The chemistry between Lee and Lloyd was one of the King Rocker’s highlights. Could we see them share the screen again in a Mortimer and Whitehouse-style series?
Probably not, admits Lee, adding “it’s hard enough for Mortimer and Whitehouse to get funding for a Mortimer and Whitehouse series!”.
Regular audiences will know that Lee’s stage persona loves to, ahem, analyse his fellow comedian’s acts. So, which of them get most offended– the ones he mentions, or the ones he doesn’t?
“The character of Stewart Lee onstage isn’t your pretend friend, or a pretend normal bloke. He is a man who does comedy for a living, so it makes sense that he would talk about his experiences of the business, as that is his ‘truth’, says Lee (the off-stage one).
“Most of the comedians whose acts I talk about, I would imagine, can see that I have watched, and arguably even enjoyed, what they do.

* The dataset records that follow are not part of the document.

/-! ## The frequency table -/

/-- R121: COUNT. -/
def Obligations.CountAddsOneOccurrence : Prop :=
  ∀ (s : State) (a : Opd), s.phase ≠ .fault →
    (a.toNat < s.par.nsym → s.phase = .idle ∨ s.phase = .hcount → s.total ≠ s.par.cntmax →
      ∃ t, exec (.count a) s = .next t ∧
        t.freqAt a.toNat = s.freqAt a.toNat + 1 ∧
        (∀ b, b ≠ a.toNat → t.freqAt b = s.freqAt b) ∧
        t = { s with
              freq := t.freq
              nsyms := if s.freqAt a.toNat = 0 then s.nsyms + 1 else s.nsyms
              total := s.total + 1
              phase := .hcount }) ∧
    (a.toNat < s.par.nsym → s.phase = .idle ∨ s.phase = .hcount → s.total = s.par.cntmax →
      exec (.count a) s =
        .next { s with phase := .fault, err := .countOverflow, errcmd := encode (.count a) }) ∧
    (a.toNat < s.par.nsym → s.phase ≠ .idle → s.phase ≠ .hcount → exec (.count a) s =
      .next { s with phase := .fault, err := .badPhase, errcmd := encode (.count a) }) ∧
    (s.par.nsym ≤ a.toNat → exec (.count a) s =
      .next { s with phase := .fault, err := .badOperand, errcmd := encode (.count a) })

/-- R121, corner case: the order in which symbols are counted makes no difference. -/
def Obligations.CountingOrderIsIrrelevant : Prop :=
  ∀ (s : State) (a b : Opd) (t u : State), s.MemOk →
    execAll [.count a, .count b] s = .next t → execAll [.count b, .count a] s = .next u →
    t.phase = .hcount → u.phase = .hcount → t = u

/-- R123: LOADF. The rule's remark that TOTAL ≥ old always, and that a nonzero entry is counted in NSYMS, is
a premise of the new sum: states without it are reached by no run (R44). -/
def Obligations.LoadfSetsEntry : Prop :=
  ∀ (s : State) (a : Opd), s.phase ≠ .fault →
    (a.toNat < s.par.nsym → s.phase = .idle ∨ s.phase = .hcount →
      (2 ^ s.par.cntw ≤ s.arg.toNat → exec (.loadf a) s =
        .next { s with phase := .fault, err := .badOperand, errcmd := encode (.loadf a) }) ∧
      (s.arg.toNat < 2 ^ s.par.cntw → s.freqAt a.toNat ≤ s.total →
        (s.freqAt a.toNat ≠ 0 → 1 ≤ s.nsyms) →
        (s.par.cntmax < s.total - s.freqAt a.toNat + s.arg.toNat → exec (.loadf a) s =
          .next { s with phase := .fault, err := .countOverflow, errcmd := encode (.loadf a) }) ∧
        (s.total - s.freqAt a.toNat + s.arg.toNat ≤ s.par.cntmax →
          ∃ t, exec (.loadf a) s = .next t ∧
            t.freqAt a.toNat = s.arg.toNat ∧
            (∀ b, b ≠ a.toNat → t.freqAt b = s.freqAt b) ∧
            t = { s with
                  freq := t.freq
                  total := s.total - s.freqAt a.toNat + s.arg.toNat
                  nsyms := s.nsyms - (if s.freqAt a.toNat ≠ 0 then 1 else 0) +
                    (if s.arg.toNat ≠ 0 then 1 else 0)
                  phase := .hcount }))) ∧
    (a.toNat < s.par.nsym → s.phase ≠ .idle → s.phase ≠ .hcount → exec (.loadf a) s =
      .next { s with phase := .fault, err := .badPhase, errcmd := encode (.loadf a) }) ∧
    (s.par.nsym ≤ a.toNat → exec (.loadf a) s =
      .next { s with phase := .fault, err := .badOperand, errcmd := encode (.loadf a) })

/-- R124: RDFREQ. -/
def Obligations.RdfreqReadsEntry : Prop :=
  ∀ (s : State) (a : Opd), s.phase ≠ .fault →
    (a.toNat < s.par.nsym → exec (.rdfreq a) s =
      .next { s with res0 := BitVec.ofNat 32 (s.freqAt a.toNat) }) ∧
    (s.par.nsym ≤ a.toNat → exec (.rdfreq a) s =
      .next { s with phase := .fault, err := .badOperand, errcmd := encode (.rdfreq a) })

/-- R122: in IDLE and HCOUNT no count exceeds TOTAL, so the increment of COUNT never wraps, and NSYMS
does not exceed NSYM. -/
def Obligations.CountsNeverWrap : Prop :=
  ∀ s : State, s.Inv → s.phase = .idle ∨ s.phase = .hcount →
    (∀ a, a < s.par.nsym → s.freqAt a ≤ s.total) ∧ s.total ≤ s.par.cntmax ∧
    (s.total ≠ s.par.cntmax → ∀ a, a < s.par.nsym → s.freqAt a + 1 ≤ s.par.cntmax) ∧
    s.nsyms ≤ s.par.nsym

/-! ## The tree -/

/-- R142: BUILD of an empty table. -/
def Obligations.BuildOfEmptyTableFails : Prop :=
  ∀ s : State, s.phase = .idle ∨ s.phase = .hcount → s.nsyms = 0 →
    exec (.build 0) s = .next { s with phase := .fault, err := .emptyInput, errcmd := 0x20000000#32 }

/-- R141, R146, R150 items 1 and 2: BUILD of a table with an entry completes; ROOT is the last of the
2·L − 1 nodes, and nothing else changes but NODE below NNODES and PHASE. The clause that the NODE records
at and above NNODES stay as they were is the model's choice, DEDUCED from R70 (BUILD writes
NODE[0 … NNODES−1]): notes/assumptions/14.md; R42 and U21 let a model hold any value there. -/
def Obligations.BuildEndsWithOneRoot : Prop :=
  ∀ s : State, s.phase = .idle ∨ s.phase = .hcount → s.nsyms ≠ 0 → s.present ≠ [] →
    ∃ t, exec (.build 0) s = .next t ∧
      t.nnodes + 1 = 2 * s.present.length ∧ t.root + 1 = t.nnodes ∧
      (∀ j, t.nnodes ≤ j → t.nodeAt j = s.nodeAt j) ∧
      t = { s with node := t.node, nnodes := t.nnodes, root := t.root, phase := .htree }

The only stand-up I have mentioned in the last few years on stage who I feel really is not very good at the art form on any level is Ricky Gervais.
“I expect on some level he knows that and is ashamed of the extent to which he has been able to pull the wool over people’s eyes. It is a tragic situation really.”
Talking of fellow comics, does he think Ukraine’s comedian-turned-president Volodymyr Zelenskyy has created unrealistic expectations about what a comedian can achieve?
“I hope Zelensky is able to capitalise on his profile with a successful Edinburgh fringe run in the near future,” he quips.